# High-res photos (56k = NODEAL!!!)



## Vladislau (Dec 13, 2006)

Red-Tailed shark




Gourmi




Vanustus Cichlid


----------



## Buggy (Oct 17, 2006)

Beautiful photos but can you post them a little smaller? Can't see the whole fish. lol


----------



## Danyel (Mar 20, 2006)

Oh their so pretty, I love the first one! How do you get your pictures so clear?


----------



## lochness (Jan 10, 2006)

i can't see the pics 

i use firefox and my cable connection is excellent


----------



## dolifisis (Sep 27, 2006)

Very nice. Thanks for sharing.


----------



## maxpayne_lhp (Jan 19, 2005)

> i can't see the pics
> 
> i use firefox and my cable connection is excellent


same here


----------



## aykfc (Jun 6, 2006)

Danyel said:


> Oh their so pretty, I love the first one! How do you get your pictures so clear?


A good camera


----------



## Christine (Nov 4, 2005)

Wow! Talk about closeups!
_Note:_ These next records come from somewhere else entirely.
/-- XCHG.START on an open connection whose write fails: no exchange is left (R112, R125). -/
theorem startExchange_of_fail {s : State} (first : ExchangeStep) (steps : List ExchangeStep)
    (hopen : s.connOpen = true) (hans : nextAnswer s = .fail) :
    startExchange first steps s =
      { takeAnswer s with
        xc := Xc.idle
        out := s.out ++ [.tx (encodeFrame first.request.command first.request.payload) .fail,
          .warn .exchangeStep (.stepIndex 0)] } := by
  rcases startExchange_cases first steps s with ⟨hclosed, _⟩ | ⟨_, armed, rem, h⟩
  · simp [hopen] at hclosed
  · rw [h, sendStep_of_fail (s := { s with xc := ⟨true, steps, 0, armed, rem⟩ }) first hopen hans]
    rfl

/-- XCHG.START on a closed connection: a running exchange is cancelled all the same (R112, R119). -/
theorem startExchange_of_closed {s : State} (first : ExchangeStep) (steps : List ExchangeStep)
    (hclosed : s.connOpen = false) :
    startExchange first steps s =
      { s with
        xc := if s.xc.active then Xc.idle else s.xc
        out := s.out ++ [.warn .start .portClosed] } := by
  cases hactive : s.xc.active <;> simp [startExchange, hactive, hclosed, cancelExchange, warn, emit]

/-- Settles O31: the preconditions hold, so the body runs; the connection and the write's answer decide its end. -/
theorem xchgStartSendsTheFirstStep : Obligations.XchgStartSendsTheFirstStep := by
  intro first rest s hctx hmax htimeouts
  have hbody : exec (.xchgStart (first :: rest)) s = .next (startExchange first (first :: rest) s) :=
    execXchgStart_of_preconditions hctx (tooManySteps_eq_false_iff.mpr hmax) htimeouts
  rw [hbody]
  exact ⟨fun hopen hans => congrArg _ (startExchange_of_ok first _ hopen hans),
    fun hopen hans => congrArg _ (startExchange_of_fail first _ hopen hans),
    fun hclosed => congrArg _ (startExchange_of_closed first _ hclosed)⟩

theorem execXchgStart_of_control {s : State} (steps : List ExchangeStep) (hctx : s.cfg.ctx = .control) :
    execXchgStart steps s = .refused .xchgInControl := by
  simp only [execXchgStart, hctx]

theorem execXchgStart_of_nil {s : State} (hctx : s.cfg.ctx = .motor) :
    execXchgStart [] s = .refused .xchgNoSteps := by
  simp only [execXchgStart, hctx]

theorem execXchgStart_of_tooMany {s : State} {steps : List ExchangeStep} (hctx : s.cfg.ctx = .motor)
    (hne : steps ≠ []) (hmany : tooManySteps s.cfg steps = true) :
    execXchgStart steps s = .refused .xchgTooManySteps := by
  obtain ⟨first, rest, rfl⟩ := List.exists_cons_of_ne_nil hne
  simp only [execXchgStart, hctx, hmany, if_true]

theorem execXchgStart_of_zeroTimeout {s : State} {steps : List ExchangeStep} {st : ExchangeStep}
    (hctx : s.cfg.ctx = .motor) (hmany : tooManySteps s.cfg steps = false) (hmem : st ∈ steps)
    (hzero : st.timeout = 0) : execXchgStart steps s = .refused .xchgZeroTimeout := by
  obtain ⟨first, rest, rfl⟩ := List.exists_cons_of_ne_nil (List.ne_nil_of_mem hmem)
  have hall : (first :: rest).all ExchangeStep.ok = false :=
    List.all_eq_false.mpr ⟨st, hmem, by simp [ExchangeStep.ok, hzero]⟩
  simp [execXchgStart, hctx, hmany, hall]

theorem tooManySteps_of_lt {c : Cfg} {steps : List ExchangeStep} {m : Nat} (hmax : c.maxSteps = some m)
    (h : m < steps.length) : tooManySteps c steps = true := by
  simp [tooManySteps, hmax, h]

/-- Settles O32: one refusing branch of XCHG.START per broken precondition. -/
theorem xchgStartRefusesBrokenPreconditions : Obligations.XchgStartRefusesBrokenPreconditions := by
  intro steps s
  refine ⟨execXchgStart_of_control steps, ?noSteps, ?tooMany, ?zeroTimeout⟩
  case noSteps =>
    rintro hctx rfl
    exact execXchgStart_of_nil hctx
  case tooMany =>
    intro m hctx hne hmax hlt
    exact execXchgStart_of_tooMany hctx hne (tooManySteps_of_lt hmax hlt)
  case zeroTimeout =>
    rintro hctx hmax ⟨st, hmem, hzero⟩
    exact execXchgStart_of_zeroTimeout hctx (tooManySteps_eq_false_iff.mpr hmax) hmem hzero

/-! ### XCHG.RESPONSE and XCHG.TIMEOUT (R115 to R117, R125) -/

/-- The exchange moves on after the event `e`: the next request is sent and its timeout armed. -/
theorem advance_of_ok {s : State} {nx : ExchangeStep} (timedOut : Bool) (e : OutEvent) (hactive : s.xc.active = true)
    (hnx : s.xc.steps[s.xc.cursor + 1]? = some nx) (hopen : s.connOpen = true) (hans : nextAnswer s = .ok) :
    advance timedOut (disarm (emit e s)) =
      { takeAnswer s with
        xc := ⟨true, s.xc.steps, s.xc.cursor + 1, true, nx.timeout⟩
        out := s.out ++ [e, .tx (encodeFrame nx.request.command nx.request.payload) .ok] } := by
  rcases advance_cases timedOut (disarm (emit e s)) with ⟨st, hst, h⟩ | ⟨hnone, _⟩
  · obtain rfl : nx = st := Option.some.inj (hnx.symm.trans hst)
    rw [h.trans (sendStep_of_ok nx hopen hans)]
    simp [hactive, emit, disarm, takeAnswer]
  · simp [hnx] at hnone

/-- The exchange moves on after the event `e` and the next request's write fails: it is cancelled. -/
theorem advance_of_fail {s : State} {nx : ExchangeStep} (timedOut : Bool) (e : OutEvent)
    (hnx : s.xc.steps[s.xc.cursor + 1]? = some nx) (hopen : s.connOpen = true) (hans : nextAnswer s = .fail) :
    advance timedOut (disarm (emit e s)) =
      { takeAnswer s with
        xc := Xc.idle
        out := s.out ++ [e, .tx (encodeFrame nx.request.command nx.request.payload) .fail,
          .warn .exchangeStep (.stepIndex (s.xc.cursor + 1))] } := by
  rcases advance_cases timedOut (disarm (emit e s)) with ⟨st, hst, h⟩ | ⟨hnone, _⟩
  · obtain rfl : nx = st := Option.some.inj (hnx.symm.trans hst)
    rw [h.trans (sendStep_of_fail nx hopen hans)]
    simp [emit, disarm, takeAnswer]
  · simp [hnx] at hnone

/-- The exchange moves on after the event `e` from its last step: it is complete. -/
theorem advance_of_last {s : State} (timedOut : Bool) (e : OutEvent)
    (hlast : s.xc.steps.length = s.xc.cursor + 1) :
    advance timedOut (disarm (emit e s)) =
      { s with xc := Xc.idle, out := s.out ++ [e, .done timedOut] } := by
  rcases advance_cases timedOut (disarm (emit e s)) with ⟨st, hst, _⟩ | ⟨_, h⟩
  · simp [← hlast] at hst
  · rw [h]
    simp [emit, disarm, Xc.idle]

theorem execXchgResponse_of_current {f : Frame} {st : ExchangeStep} {s : State} (hactive : s.xc.active = true)
    (hst : s.xc.steps[s.xc.cursor]? = some st) (hf : f.command = st.request.command) :
    execXchgResponse f s = .next (resolveStep st f s) := by
  simp [execXchgResponse, currentStep, hactive, hst, hf]

/-- Settles O33: ADVANCE after the handler's event. -/
theorem xchgResponseAdvances : Obligations.XchgResponseAdvances := by
  intro f st s hactive hst hf
  have hbody : exec (.xchgResponse f) s =
      .next (advance false (disarm (emit (.handler s.xc.cursor st.handler f) s))) :=
    execXchgResponse_of_current hactive hst hf
  rw [hbody]
  exact ⟨fun _ hnx hopen hans => congrArg _ (advance_of_ok _ _ hactive hnx hopen hans),
    fun _ hnx hopen hans => congrArg _ (advance_of_fail _ _ hnx hopen hans),
    fun hlast => congrArg _ (advance_of_last _ _ hlast)⟩

theorem execXchgTimeout_of_timer {s : State} (hactive : s.xc.active = true) (harmed : s.xc.timerArmed = true) :
    execXchgTimeout s = .next (timeOutStep s) := by
  simp [execXchgTimeout, hactive, harmed]

/-- Settles O34: ADVANCE after the timeout's diagnostic. -/
theorem xchgTimeoutAdvances : Obligations.XchgTimeoutAdvances := by
  intro s hactive harmed _
  have hbody : exec .xchgTimeout s =
      .next (advance true (disarm (emit (.diag .exchangeTimeout (.stepIndex s.xc.cursor)) s))) :=
    execXchgTimeout_of_timer hactive harmed
  rw [hbody]
  exact ⟨fun _ hnx hopen hans => congrArg _ (advance_of_ok _ _ hactive hnx hopen hans),
    fun _ hnx hopen hans => congrArg _ (advance_of_fail _ _ hnx hopen hans),
    fun hlast => congrArg _ (advance_of_last _ _ hlast)⟩

/-! ### TICK and XCHG.CANCEL (R118, R120) -/

theorem exec_tick (s : State) : exec .tick s = .next (tickAfter s) := rfl

theorem tickAfter_of_disarmed {s : State} (h : s.xc.timerArmed = false) : tickAfter s = s := by
  simp [tickAfter, h]

theorem tickAfter_of_remaining {s : State} (harmed : s.xc.timerArmed = true) (hrem : 1 < s.xc.timerRem) :
    tickAfter s = { s with xc := { s.xc with timerRem := s.xc.timerRem - 1 } } := by
  simp [tickAfter, harmed, Nat.not_le.mpr hrem]

theorem tickAfter_of_last {s : State} (harmed : s.xc.timerArmed = true) (hrem : s.xc.timerRem ≤ 1) :
    tickAfter s = timeOutStep s := by
  simp [tickAfter, harmed, hrem]

/-- Settles O35: the three branches of TICK, the last the body of XCHG.TIMEOUT. -/
theorem tickCountsDown : Obligations.TickCountsDown := by
  intro s
  refine ⟨fun hoff => ?_, fun harmed hrem => ?_, fun hactive harmed hrem => ⟨?_, tickAfter s, rfl⟩⟩
  · rw [exec_tick, tickAfter_of_disarmed hoff]
  · rw [exec_tick, tickAfter_of_remaining harmed hrem]
  · rw [exec_tick, tickAfter_of_last harmed hrem]
    exact (execXchgTimeout_of_timer hactive harmed).symm

theorem matchesStep_of_inactive {s : State} (f : Frame) (h : s.xc.active = false) : matchesStep f s = false := by
  simp [matchesStep, currentStep, h]

/-- Settles O38: the record left is idle, so its timer is disarmed and no step of it is current. -/
theorem xchgCancelIsSilent : Obligations.XchgCancelIsSilent := fun _ =>
  ⟨rfl, congrArg _ (tickAfter_of_disarmed rfl), fun f => matchesStep_of_inactive f rfl⟩

/-! ### Runs of ticks (R111, R120, R121) -/

/-- A TICK always answers a next state, so a run of ticks iterates it. -/
theorem ticks_eq_iterate (n : Nat) (s : State) : ticks n s = .next (tickAfter^[n] s) := by
  induction n generalizing s with
  | zero => rfl
  | succ n ih => exact ih (tickAfter s)

/-- Short of the last one, ticks only count down. -/
theorem iterate_tickAfter_of_lt {s : State} {n : Nat} (harmed : s.xc.timerArmed = true) (hn : n < s.xc.timerRem) :
    tickAfter^[n] s = { s with xc := { s.xc with timerRem := s.xc.timerRem - n } } := by
  induction n with
  | zero => rfl
  | succ n ih =>
    have hleft : 1 < s.xc.timerRem - n := by omega
    rw [Function.iterate_succ_apply', ih (Nat.lt_of_succ_lt hn)]
    exact tickAfter_of_remaining harmed hleft

/-- A timeout does not depend on the ticks that were left: it disarms the timer. -/
theorem timeOutStep_of_timerRem (s : State) (r : Nat) :
    timeOutStep { s with xc := { s.xc with timerRem := r } } = timeOutStep s := rfl

/-- The last of the ticks left is the timeout. -/
theorem iterate_tickAfter_timerRem {s : State} (harmed : s.xc.timerArmed = true) (hrem : 1 ≤ s.xc.timerRem) :
    tickAfter^[s.xc.timerRem] s = timeOutStep s := by
  obtain ⟨n, hn⟩ := Nat.exists_eq_add_of_le' hrem
  have hleft : s.xc.timerRem - n ≤ 1 := by omega
  rw [hn, Function.iterate_succ_apply', iterate_tickAfter_of_lt harmed (by omega),
    ← timeOutStep_of_timerRem s (s.xc.timerRem - n)]
  exact tickAfter_of_last harmed hleft

/-- Settles O36: the ticks before the last count down, and the last is the timeout in the state they leave. -/
theorem timerExpiresOnItsLastTick : Obligations.TimerExpiresOnItsLastTick := by
  intro s hactive harmed hrem
  refine ⟨fun n hn => ?_, ?_⟩
  · rw [ticks_eq_iterate, iterate_tickAfter_of_lt harmed hn]
  · rw [ticks_eq_iterate, iterate_tickAfter_timerRem harmed hrem]
    exact (execXchgTimeout_of_timer hactive harmed).symm

/-- After a timeout the record is idle, or the next step waits with its whole timeout. -/
theorem timeOutStep_xc (s : State) :
    (timeOutStep s).xc = Xc.idle ∨ ∃ st, s.xc.steps[s.xc.cursor + 1]? = some st ∧
      (timeOutStep s).xc = { s.xc with cursor := s.xc.cursor + 1, timerArmed := true, timerRem := st.timeout } := by
  unfold timeOutStep
  rcases advance_cases true (disarm (raise .exchangeTimeout (.stepIndex s.xc.cursor) s)) with ⟨st, hst, h⟩ | ⟨_, h⟩
  · rw [h]
    exact (sendStep_xc st _).imp_right fun hx => ⟨st, hst, hx⟩
  · rw [h]
    exact .inl rfl

@[simp] theorem ticksLeft_idle : ticksLeft Xc.idle = 0 := rfl

/-- The timeout of the next step is among the ticks that are left. -/
theorem ticksLeft_of_next {x : Xc} {st : ExchangeStep} (h : x.steps[x.cursor + 1]? = some st) :
    ticksLeft x = x.timerRem +
      ticksLeft { x with cursor := x.cursor + 1, timerArmed := true, timerRem := st.timeout } := by
  obtain ⟨hlt, rfl⟩ := List.getElem?_eq_some_iff.mp h
  simp only [ticksLeft]
  rw [List.drop_eq_getElem_cons hlt, List.map_cons, List.sum_cons]

/-- A tick takes at least one from the ticks a waiting exchange has left (R111). -/
theorem ticksLeft_tickAfter_lt {s : State} (h : XcWaiting s.cfg s.xc) :
    ticksLeft (tickAfter s).xc < ticksLeft s.xc := by
  obtain ⟨harmed, _, _, _, _, hrem, _⟩ := h
  by_cases hlast : s.xc.timerRem ≤ 1
  · rw [tickAfter_of_last harmed hlast]
    rcases timeOutStep_xc s with hx | ⟨st, hst, hx⟩
    · rw [hx, ticksLeft_idle]
      exact Nat.add_pos_left hrem _
    · rw [hx, ticksLeft_of_next hst]
      exact Nat.lt_add_of_pos_left hrem
  · rw [tickAfter_of_remaining harmed (Nat.not_le.mp hlast)]
    simp only [ticksLeft]
    omega

theorem tickAfter_xcSound {s : State} (h : XcSound s.cfg s.xc) : XcSound (tickAfter s).cfg (tickAfter s).xc :=
  (tickAfter_frame s).cfg ▸ (tickAfter_move s).sound h

/-- A sound exchange record is idle after at most the ticks it has left: each tick keeps it sound and takes one. -/
theorem exists_iterate_tickAfter_inactive {s : State} (h : XcSound s.cfg s.xc) :
    ∃ n ≤ ticksLeft s.xc, (tickAfter^[n] s).xc.active = false := by
  induction hleft : ticksLeft s.xc using Nat.strong_induction_on generalizing s with
  | _ left ih =>
    rcases h with ⟨hidle, _⟩ | ⟨hactive, hwait⟩
    · exact ⟨0, Nat.zero_le _, hidle⟩
    · have hlt := hleft ▸ ticksLeft_tickAfter_lt hwait
      obtain ⟨n, hn, hend⟩ := ih _ hlt (tickAfter_xcSound (.inr ⟨hactive, hwait⟩)) rfl
      exact ⟨n + 1, Nat.succ_le_of_lt (hn.trans_lt hlt), hend⟩

/-- Settles O37: a waiting exchange is a sound one. -/
theorem exchangeEndsWithinItsTimeouts : Obligations.ExchangeEndsWithinItsTimeouts := by
  intro s hactive hwait
  obtain ⟨n, hn, hend⟩ := exists_iterate_tickAfter_inactive (.inr ⟨hactive, hwait⟩)
  exact ⟨n, hn, tickAfter^[n] s, ticks_eq_iterate n s, hend⟩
Awesome shots.


----------



## Vladislau (Dec 13, 2006)

Thank you, these pictures were taken with a Canon Rebel, digital SLR. We have some new friends and I plan to take some new ones soon.

-Brian


----------



## lochness (Jan 10, 2006)

ive tried 3 different browsers and still cant view these....?


----------